Okay, I know they make these things, but all my googling is unsuccessful so far. I'm looking for something which I can put the dog's tags on- rabies and identification- and easily switch it from collar to collar to my keychain etc as needed. Like a little clip or possibly tiny carbiner. Does anyone know what I'm talking about, and know where to get them? Thanks!


----------



## doxsee (Jun 14, 2007)

I have them for my dogs and love them. Just go to your local hardware store. there will be tons of clips to choose from! The one I use looks like a tiny leash snap. Makes switching tags between collars, or taking them off for some peace and quite a cinch.


----------



## JakodaCD OA (May 14, 2000)

I use pull tabs,,as in leather pull tabs,, J& J dog supply I believe carries them and probably alot of other equip magazines..petsmart may even carry them tho maybe not leather))


----------



## doxsee (Jun 14, 2007)

Here's a picture showing what I use.


----------



## Chris Wild (Dec 14, 2001)

You can find any number of small clips, bolt snaps, caribeaners and similar devices at your local hardware store.

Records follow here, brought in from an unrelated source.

-- ==== Sys2Proof/Certificates/Slice0/Obligations.lean ====
section
/-! DEFINITION. The statements put to the provers. Each docstring says what the statement formalises; a statement that
rests on a choice of the model names the log entry. -/

open Sys2Proof Sys2Proof.Machine

/-- Decoding the encoding of any instruction gives that instruction back (30_encoding.md sections 2, 4 and 7, opcode_table.json). -/
def Obligations.DecodeInvertsEncode : Prop :=
  ∀ i : Instr, decode (encode i) = i

/-- Every beat and every round index is the encoding of the instruction it decodes to (30_encoding.md sections 2 and 4, opcode_table.json).
That this holds of a beat that is not canonical too (0x0a5, 0x2ff, 0x3ff), because the instruction keeps the data field which IDLE, FINAL and INIT ignore, is the model's choice (assumption log 7). -/
def Obligations.EncodeInvertsDecode : Prop :=
  ∀ e : Encoded, encode (decode e) = e

/-- A beat selects the command whose match and mask it satisfies, and exactly one row is satisfied (R76). -/
def Obligations.BeatSelectsOneCommandRow : Prop :=
  ∀ w : Beat,
    ((w &&& 0x300#10 = 0x000#10 ∨ w &&& 0x300#10 = 0x100#10 ∨ w &&& 0x300#10 = 0x200#10 ∨ w &&& 0x300#10 = 0x300#10)) ∧
    (w &&& 0x300#10 = 0x000#10 ↔ w.extractLsb' 8 2 = 0b00#2) ∧ (w &&& 0x300#10 = 0x100#10 ↔ w.extractLsb' 8 2 = 0b01#2) ∧
    (w &&& 0x300#10 = 0x200#10 ↔ w.extractLsb' 8 2 = 0b10#2) ∧ (w &&& 0x300#10 = 0x300#10 ↔ w.extractLsb' 8 2 = 0b11#2) ∧
    (w &&& 0x300#10 = 0x000#10 → decode (.beat w) = .idle (w.extractLsb' 0 8)) ∧
    (w &&& 0x300#10 = 0x100#10 → decode (.beat w) = .data (w.extractLsb' 0 8)) ∧
    (w &&& 0x300#10 = 0x200#10 → decode (.beat w) = .final (w.extractLsb' 0 8)) ∧
    (w &&& 0x300#10 = 0x300#10 → decode (.beat w) = .init (w.extractLsb' 0 8))

/-- Words written out from the spec's encodings decode to the instructions they stand for (30_encoding.md sections 2, 4, 6 and 7, opcode_table.json). -/
def Obligations.SpecWordsDecodeAsListed : Prop :=
  decode (.beat 0b0000000000#10) = .idle 0x00#8 ∧ decode (.beat 0b0010100101#10) = .idle 0xa5#8 ∧
    decode (.beat 0b0101100001#10) = .data 0x61#8 ∧ decode (.beat 0b0111111111#10) = .data 0xff#8 ∧
    decode (.beat 0b1000000000#10) = .final 0x00#8 ∧ decode (.beat 0b1011111111#10) = .final 0xff#8 ∧
    decode (.beat 0b1100000000#10) = .init 0x00#8 ∧ decode (.beat 0b1111111111#10) = .init 0xff#8 ∧
    decode (.round 0b000000#6) = .step00 ∧ decode (.round 0b010000#6) = .step16 ∧ decode (.round 0b100000#6) = .step32 ∧
    decode (.round 0b101011#6) = .step43 ∧ decode (.round 0b111111#6) = .step63

/-- A number is read as an instruction word exactly when it fits the format (model's reading of the table's numbering) (30_encoding.md sections 2 and 4).
The byte lengths 16 and 8 are the model's reading of the table (assumption log 5). -/
def Obligations.NumbersThatAreNoWordAreRefused : Prop :=
  ∀ w : Nat,
    (w < 1024 → decodeTableWord 16 w = some (decode (.beat (BitVec.ofNat 10 w)))) ∧
    (1024 ≤ w → decodeTableWord 16 w = none ∧ readRaw ⟨.beat, w⟩ = .error .widerThanBeat) ∧
    (w < 64 → decodeTableWord 8 w = some (decode (.round (BitVec.ofNat 6 w)))) ∧
    (64 ≤ w → decodeTableWord 8 w = none ∧ readRaw ⟨.round, w⟩ = .error .widerThanRoundIndex)

/-- At a command boundary a step performs the command of the beat presented first, and takes that beat off the port (30_encoding.md section 2, 00_scope.md section 2).
The port's list of inputs is the model's own (assumption log 4). -/
def Obligations.StepPerformsThePresentedBeat : Prop :=
  ∀ (s : State) (w : Beat) (rest : List Input), s.AtBoundary → s.port = .beat w :: rest →
    step s = exec (decode (.beat w)) (s.setPort rest)

/-- Inside a Transform a step runs the micro-operation the round index selects, then advances the index or ends the Transform (10_state.md section 4, 41_transform.md sections 3 and 6, 42_update.md section 4, 43_finalize.md section 2).
That a state inside a command can be stepped at all is the model's own (assumption log 6). -/
def Obligations.StepRunsTheRoundOperationOfTheIndex : Prop :=
  ∀ (s : State) (r : Running), s.running = some r → s.NoResetNext →
    step s = afterRound (exec (decode (.round r.index)) s) ∧
    ∃ (t : State) (q : Running), exec (decode (.round r.index)) s = .next t ∧ t.running = some q ∧ q.index = r.index ∧
      (r.index ≠ 63#6 → step s = .next (t.setRunning (some { q with index := r.index + 1#6 }))) ∧
      (r.index = 63#6 → step s = .next (((t.setAcc (feedForward s.acc q.work)).setPlen 0#6).setRunning none))

/-- With no input presented, a state at a command boundary stays as it is (70_reset_and_hazards.md section 1, 30_encoding.md section 2).
That a step without a beat exists is the model's own (assumption log 4). -/
def Obligations.BlockWaitsWhileNothingIsPresented : Prop :=
  ∀ s : State, s.AtBoundary → s.port = [] → step s = .next s

/-- A table word placed with withFetchWord is what the very next step runs (model's own placing) (30_encoding.md sections 2 and 4, opcode_table.json).
How a word is placed is the model's own (assumption log 5). -/
def Obligations.PlacedWordRunsInTheNextStep : Prop :=
  (∀ (s : State) (w : Beat), step (s.withFetchWord 16 w.toNat) =
      exec (decode (.beat w)) ((s.setRunning none).setFinishing none)) ∧
    (∀ (s : State) (i : Index), step (s.withFetchWord 8 i.toNat) =
      afterRound (exec (decode (.round i)) (s.withFetchWord 8 i.toNat)) ∧
      ∃ r, (s.withFetchWord 8 i.toNat).running = some r ∧ r.index = i)

/-- A reset presented first forces the reset values, whatever command is in progress and whatever beat comes with it (60_exceptions.md section 3, 10_state.md section 7, 70_reset_and_hazards.md section 1).
That a reset acts when it comes first in the list of inputs, and that the inputs after it stay, is the model's choice (assumption log 4). -/
def Obligations.ResetInputWinsOverBeatAndCommand : Prop :=
  ∀ (s : State) (w : Option Beat) (rest : List Input), s.port = .reset w :: rest →
    ∃ t, step s = .next t ∧ t.acc = ⟨0x67452301#32, 0xefcdab89#32, 0x98badcfe#32, 0x10325476#32⟩ ∧ t.count = 0#64 ∧
      t.plen = 0#6 ∧ t.dvalid = false ∧ t.running = none ∧ t.finishing = none ∧ t.port = rest

/-- Every instruction answers a next state in every state: no exception, no fault, no refusal (60_exceptions.md section 1, 41_transform.md sections 1 and 4).
That a micro-operation does so also where no Transform is in progress is the model's choice (assumption log 8). -/
def Obligations.EveryInstructionIsDefinedInEveryState : Prop :=
  ∀ (i : Instr) (s : State), ∃ t, exec i s = .next t

/-- The step function has one outcome only, the next state, in every state (60_exceptions.md section 1). -/
def Obligations.StepHasOneOutcome : Prop :=
  ∀ s : State, ∃ t, step s = .next t

/-- IDLE leaves every piece of state as it is, whatever its data field (R127). -/
def Obligations.IdleKeepsEveryPieceOfState : Prop :=
  (∀ (d : Byte) (s : State), exec (.idle d) s = .next s) ∧ encode (.idle 0x00#8) = .beat 0x000#10

/-- INIT sets A, B, C, D, COUNT and PLEN to the initial condition and changes nothing else (R126). -/
def Obligations.InitEstablishesTheInitialCondition : Prop :=
  (∀ (d : Byte) (s : State), ∃ t, exec (.init d) s = .next t ∧
      t.acc = ⟨0x67452301#32, 0xefcdab89#32, 0x98badcfe#32, 0x10325476#32⟩ ∧ t.count = 0#64 ∧ t.plen = 0#6 ∧
      SameBytes s t ∧ SameOutside s t ∧ (s.IsInitial → t = s)) ∧
    encode (.init 0x00#8) = .beat 0x300#10

/-- DATA b writes b at offset PLEN, adds 8 to COUNT, and runs one Transform exactly when PLEN was 63 (R128). -/
def Obligations.DataAppendsOneMessageByte : Prop :=
  (∀ (b : Byte) (s : State), ∃ t, exec (.data b) s = .next t ∧ t.count.toNat = (s.count.toNat + 8) % 2 ^ 64 ∧
      (∀ a, t.buf.read a = if a = s.plen.toNat then b else s.buf.read a) ∧
      (if s.plen.toNat = 63 then t.acc = transform s.acc t.buf.block ∧ t.plen = 0#6
       else t.acc = s.acc ∧ t.plen.toNat = s.plen.toNat + 1) ∧
      SameOutside s t) ∧
    ∀ b : Byte, encode (.data b) = .beat (0x100#10 + b.setWidth 10)

/-- COUNT wraps silently: DATA does to everything else what it would do with any other counter value (42_update.md section 4, 10_state.md section 3). -/
def Obligations.CounterValueNeverInfluencesData : Prop :=
  (∀ (b : Byte) (s : State) (c : Count), ∃ t, exec (.data b) s = .next t ∧
      exec (.data b) (s.setCount c) = .next (t.setCount (BitVec.ofNat 64 (c.toNat + 8)))) ∧
    ∀ (b : Byte) (s : State), s.count = 0xfffffffffffffff8#64 → ∃ t, exec (.data b) s = .next t ∧ t.count = 0#64

/-- APPEND(x), the operation of FINAL's padding engine, is DATA without its COUNT line (R145). -/
def Obligations.AppendIsDataWithoutCount : Prop :=
  ∀ (x : Byte) (s : State),
    (∀ a, (s.append x).buf.read a = if a = s.plen.toNat then x else s.buf.read a) ∧
    (s.plen.toNat = 63 → (s.append x).acc = transform s.acc (s.append x).buf.block ∧ (s.append x).plen = 0#6) ∧
    (s.plen.toNat ≠ 63 → (s.append x).acc = s.acc ∧ (s.append x).plen.toNat = s.plen.toNat + 1) ∧
    (s.append x).count = s.count ∧ SameOutside s (s.append x) ∧
    exec (.data x) s = .next ((s.append x).setCount (s.count + 8#64))

/-- The padding length is 56 - p below 56 and 120 - p from 56 on, always 1 to 64, and leads to 56 modulo 64 (R142). -/
def Obligations.PaddingLengthFormula : Prop :=
  ∀ p : Index, padLength p = (if p.toNat < 56 then 56 - p.toNat else 120 - p.toNat) ∧ 1 ≤ padLength p ∧
    padLength p ≤ 64 ∧ (p.toNat + padLength p) % 64 = 56

/-- FINAL appends 0x80, then padn - 1 zeros, then the eight bytes of the count, least significant first (43_finalize.md section 2). -/
def Obligations.FinalAppendsMarkerZerosAndLength : Prop :=
  ∀ (len : Count) (p : Index), (finalBytes len (padLength p)).length = padLength p + 8 ∧
    (∀ j x, (finalBytes len (padLength p))[j]? = some x →
      (j = 0 → x = 0x80#8) ∧ (1 ≤ j → j < padLength p → x = 0x00#8) ∧
      (padLength p ≤ j → x = len.extractLsb' (8 * (j - padLength p)) 8))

I'd just head there and then you can pick out whatever size or style you prefer.


----------



## Chicagocanine (Aug 7, 2008)

There are a few places that sell clips for that purpose but as mentioned you can get similar things from the hardware store.
A company called Cetacea also makes a product called 'Tag-it' which looks like a tiny collar with a little D-ring that you hook the tags on, then the whole thing clips around the dog's collar with a plastic snap.

Here's a photo:











There are also quite a few metal clips you can buy to hold dog ID tags that make it easy to switch collars:

http://www.mendodesign.net/

http://www.dogids.com/sdogidtagat.html

http://www.uptowndogcapecod.com/cart/index.php?p=product&id=72&parent=5

http://www.wagtagpetproducts.com/

http://www.jbpet.com/Change-It,6835.html


Personally I'd probably buy a spring-loaded locking carabiner type clip. The advantage over a regular clip is it locks (twist lock) so it is less likely to come open, and the advantage over a regular locking clip is it's spring-loaded so even if the lock part was loose and untwisted the spring-loaded clip would still be closed.
I'm not sure where you would find one of those, but I have a Ruffwear dog leash that uses one for the clip so I know they exist!


----------



## angierose (Apr 20, 2009)

Thanks for the ideas, guys. Chicagocanine, the Tag-it is the device I was trying to recall, thanks. I'll have a look at the hardware store this weekend and see what they have.


----------



## Mandalay (Apr 21, 2008)

I would have never even thought of this! What a good diea. Right now I have 4 different tage, 1 attached to each of Mandalays collars, and her rabies tag attached to the leash itself (with another ID tag as well). I may try this.


----------